* **What is needed**
Scan the material for the word "noDecomposition" and return every matching line.

* **Data to use**
/-- Every fixed-point accumulator value is exactly the value of its binary64 pattern: no rounding (R12, R86). -/
def Obligations.AccumulatorPatternsAreExact : Prop :=
  ∀ n : BitVec 53, 0 < n.toNat → dec64 (enc64 n) = fixedValue n

/-- R83: the ENGINE step, enabled exactly while BUSY = 1: halve the weight, test the k-th bit, most significant first, add the
halved weight if it is set. The sum is exact. With BUSY = 0 the ENGINE's turn changes nothing. -/
def Obligations.EngineStepHalvesThenTests : Prop :=
  ∀ (s : State) (rest : List Event), s.resetSeen = true → s.events = .engine :: rest → BlockInv s →
    ∃ t, step s = .next t
      ∧ t.src = s.src ∧ t.sign = s.sign ∧ t.bexp = s.bexp ∧ t.uexp = s.uexp ∧ t.mfield = s.mfield
      ∧ t.inReg = s.inReg ∧ SameLoader s t
      ∧ (s.status.busy = false → t.status = s.status ∧ SameResults s t)
      ∧ (s.status.busy = true →
        t.kcnt.toNat = s.kcnt.toNat + 1
          ∧ fixedValue t.w = fixedValue s.w / 2
          ∧ fixedValue t.acc =
              (if s.mfield.getLsbD (ntot s.status.fmt - t.kcnt.toNat) then fixedValue s.acc + fixedValue s.w / 2
              else fixedValue s.acc)
          ∧ t.weight = enc64 t.w ∧ t.mant = enc64 t.acc
          ∧ traceEntry t.trace t.kcnt.toNat = enc64 t.acc
          ∧ (∀ j, j ≠ t.kcnt.toNat → traceEntry t.trace j = traceEntry s.trace j)
          ∧ t.status = (if t.kcnt.toNat = ntot s.status.fmt then { s.status with busy := false, done := true } else s.status))

/-- The ENGINE's turn and the model's own fields (log entries 1, 2, 4, 6): the turn uses up its event and nothing else of
them; and when no event is pending the ENGINE moves, which is the model's choice. -/
def Obligations.EngineTurnKeepsTheModelFields : Prop :=
  ∀ (s t : State) (rest : List Event),
    (s.events = .engine :: rest → step s = .next t → t.rdata = s.rdata ∧ t.resetSeen = s.resetSeen ∧ t.events = rest)
      ∧ (s.events = [] → step s = step { s with events := [.engine] })

/-- R84: the bit-level form of the ENGINE step equals the arithmetic one in every state of the invariant. -/
def Obligations.EngineStepHasTheBitLevelForm : Prop :=
  ∀ (s t : State) (rest : List Event), s.resetSeen = true → s.events = .engine :: rest → s.status.busy = true → BlockInv s →
    step s = .next t →
    let k := s.kcnt.toNat + 1
    let bit : Word := if s.mfield.getLsbD (ntot s.status.fmt - k) then 1 else 0
    t.weight = BitVec.ofNat 64 (1023 - k) <<< 52
      ∧ t.mant = s.mant ||| (bit <<< (52 - k))
      ∧ traceEntry t.trace k = s.mant ||| (bit <<< (52 - k))

/-- R85, R82, R131: after an accepted DECS/DECD and any events without a reset, with k the ENGINE's turns among them up to NTOT,
the partial sums are those of R85, as the sum over the tested bits and as a shifted field, whatever the host did meanwhile. Only
a DECS/DECD after the last ENGINE step is excluded, for it starts the next decomposition. -/
def Obligations.PartialSumsUnderEveryInterleaving : Prop :=
  ∀ (f : Format) (s t u : State) (evs : List Event), s.status.busy = false → s.resetSeen = true →
    exec (decInstr f) s = .next t → noReset evs → noDecomposition (afterTurns (ntot f) evs) →
    steps evs.length { t with events := evs } = .next u →
    let k := min (engineTurns evs) (ntot f)
    u.kcnt.toNat = k ∧ u.status.fmt = f
      ∧ u.src = t.src ∧ u.sign = t.sign ∧ u.bexp = t.bexp ∧ u.uexp = t.uexp ∧ u.mfield = t.mfield
      ∧ fixedValue u.acc = 1 + partfrac t.mfield.toNat (ntot f) k
      ∧ fixedValue u.acc = 1 + ∑ j ∈ Finset.range k, (if t.mfield.getLsbD (ntot f - (j + 1)) then 1 / 2 ^ (j + 1) else 0)
      ∧ fixedValue u.w = 1 / 2 ^ k
      ∧ u.mant = cumulativePattern t.mfield (ntot f) k
      ∧ u.weight = weightPattern k
      ∧ (∀ j, 1 ≤ j → j ≤ k → traceEntry u.trace j = cumulativePattern t.mfield (ntot f) j)
      ∧ (∀ j, k < j → j ≤ 52 → traceEntry u.trace j = 0)

/-- R89: an accepted decomposition completes after exactly NTOT ENGINE steps, whatever the host does meanwhile, dropped
decompositions included, and only reset can abort it. The results then stay until a DECS/DECD that comes after the last step. -/
def Obligations.CompletesAfterExactlyNtotSteps : Prop :=
  ∀ (f : Format) (s t : State) (evs : List Event), s.status.busy = false → s.resetSeen = true →
    exec (decInstr f) s = .next t → noReset evs →
    ∃ u, steps evs.length { t with events := evs } = .next u
      ∧ (engineTurns evs < ntot f → u.status.busy = true ∧ u.status.done = false)
      ∧ (ntot f ≤ engineTurns evs → noDecomposition (afterTurns (ntot f) evs) →
          u.status.busy = false ∧ u.status.done = true ∧ u.kcnt.toNat = ntot f)

/-- R47, R89: once BUSY = 0 and DONE = 1, every result stays, and the ENGINE's turns change nothing, until the next DECS/DECD
or reset. -/
def Obligations.ResultsStayUntilTheNextDecomposition : Prop :=
  ∀ (s : State) (evs : List Event), s.resetSeen = true → s.status.busy = false → s.status.done = true →
    noReset evs → noDecomposition evs →
    ∃ u, steps evs.length { s with events := evs } = .next u ∧ SameResults s u
      ∧ u.status.busy = false ∧ u.status.done = true ∧ u.status.fmt = s.status.fmt

/-- R87: the final mantissa, for every pattern, and its range. -/
def Obligations.FinalMantissaIsInRange : Prop :=
  ∀ s : State, BlockInv s → s.status.done = true →
    let n := ntot s.status.fmt
    dec64 s.mant = 1 + (s.mfield.toNat : ℚ) / 2 ^ n
      ∧ 1 ≤ dec64 s.mant ∧ dec64 s.mant ≤ 2 - 1 / 2 ^ n ∧ dec64 s.mant < 2
      ∧ s.mant = 0x3FF0000000000000 ||| (s.mfield.setWidth 64 <<< (52 - n))
      ∧ (s.status.fmt = .single → s.mant = enc64 (BitVec.ofNat 53 (2 ^ 52 + s.mfield.toNat * 2 ^ 29)))
      ∧ (s.status.fmt = .double → s.mant = 0x3FF0000000000000 ||| s.mfield.setWidth 64)

/-- R88: zero, subnormal, infinity and NaN patterns are not special-cased: the same fields, the implicit leading 1 included. -/
def Obligations.SpecialExponentsAreNotSpecial : Prop :=
  ∀ s : State, BlockInv s → s.status.done = true →
    (s.bexp.toNat = 0 → s.uexp.toInt = -bias s.status.fmt)
      ∧ (s.bexp.toNat = 2 ^ expWidth s.status.fmt - 1 → s.uexp.toInt = bias s.status.fmt + 1)
      ∧ dec64 s.mant = 1 + (s.mfield.toNat : ℚ) / 2 ^ ntot s.status.fmt

/-- R106: for a completed decomposition of a normal pattern the fields reassemble to the pattern's IEEE-754 value, exactly. -/
def Obligations.FieldsReassembleToTheValue : Prop :=
  ∀ s : State, BlockInv s → s.status.done = true → isNormalPattern s.status.fmt s.src →
    patternValue s.status.fmt s.src = (-1) ^ s.sign.toNat * 2 ^ s.uexp.toInt * dec64 s.mant

/-! ### The hex loader (42_hex_encode.md) -/

/-- R10: the digit alphabet and its values; every other code is not a hex digit. -/
def Obligations.HexDigitCodes : Prop :=
  ∀ c : BitVec 8,
    (0x30 ≤ c.toNat ∧ c.toNat ≤ 0x39 → ∃ d, hexval c = some d ∧ d.toNat = c.toNat - 0x30)
      ∧ (0x41 ≤ c.toNat ∧ c.toNat ≤ 0x46 → ∃ d, hexval c = some d ∧ d.toNat = c.toNat - 0x37)
      ∧ (0x61 ≤ c.toNat ∧ c.toNat ≤ 0x66 → ∃ d, hexval c = some d ∧ d.toNat = c.toNat - 0x57)
      ∧ (¬(0x30 ≤ c.toNat ∧ c.toNat ≤ 0x39) → ¬(0x41 ≤ c.toNat ∧ c.toNat ≤ 0x46) →
          ¬(0x61 ≤ c.toNat ∧ c.toNat ≤ 0x66) → hexval c = none)

/-- R93: HEXCLR clears the loader and changes nothing else, whatever BUSY holds. -/
def Obligations.HexclrClearsTheLoader : Prop :=
  ∀ s : State, exec .hexclr s = .next { s with hn := 0, hd1 := 0, hs := 0 }

/-- R94: a valid digit is pushed and any other code sets BADDIG; nothing else changes, whatever BUSY holds. -/
def Obligations.HexdigPushesADigit : Prop :=
  ∀ (s : State) (c : BitVec 8),
    (hexval c = none → exec (.hexdig c) s = .next { s with status := { s.status with baddig := true } })
      ∧ ∀ d : BitVec 4, hexval c = some d →
        ∃ t, exec (.hexdig c) s = .next t
          ∧ t.hs.toNat = (16 * s.hs.toNat + d.toNat) % 2 ^ 64
          ∧ t.hn.toNat = min (s.hn.toNat + 1) 17
          ∧ t.hd1 = (if s.hn = 0 then d else s.hd1)
          ∧ t = { s with hs := t.hs, hn := t.hn, hd1 := t.hd1 }

/-- R96: a HEXDIG whose code is no hex digit sets BADDIG and changes nothing else, and what clears BADDIG. -/
def Obligations.HexdigRefusesOtherCodes : Prop :=
  (∀ (s : State) (c : BitVec 8), hexval c = none →
    exec (.hexdig c) s = .next { s with status := { s.status with baddig := true } })
    ∧ StickyFlag .baddig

* **Finished task**
    exec (decInstr f) s = .next t → noReset evs → noDecomposition (afterTurns (ntot f) evs) →
      ∧ (ntot f ≤ engineTurns evs → noDecomposition (afterTurns (ntot f) evs) →
    noReset evs → noDecomposition evs →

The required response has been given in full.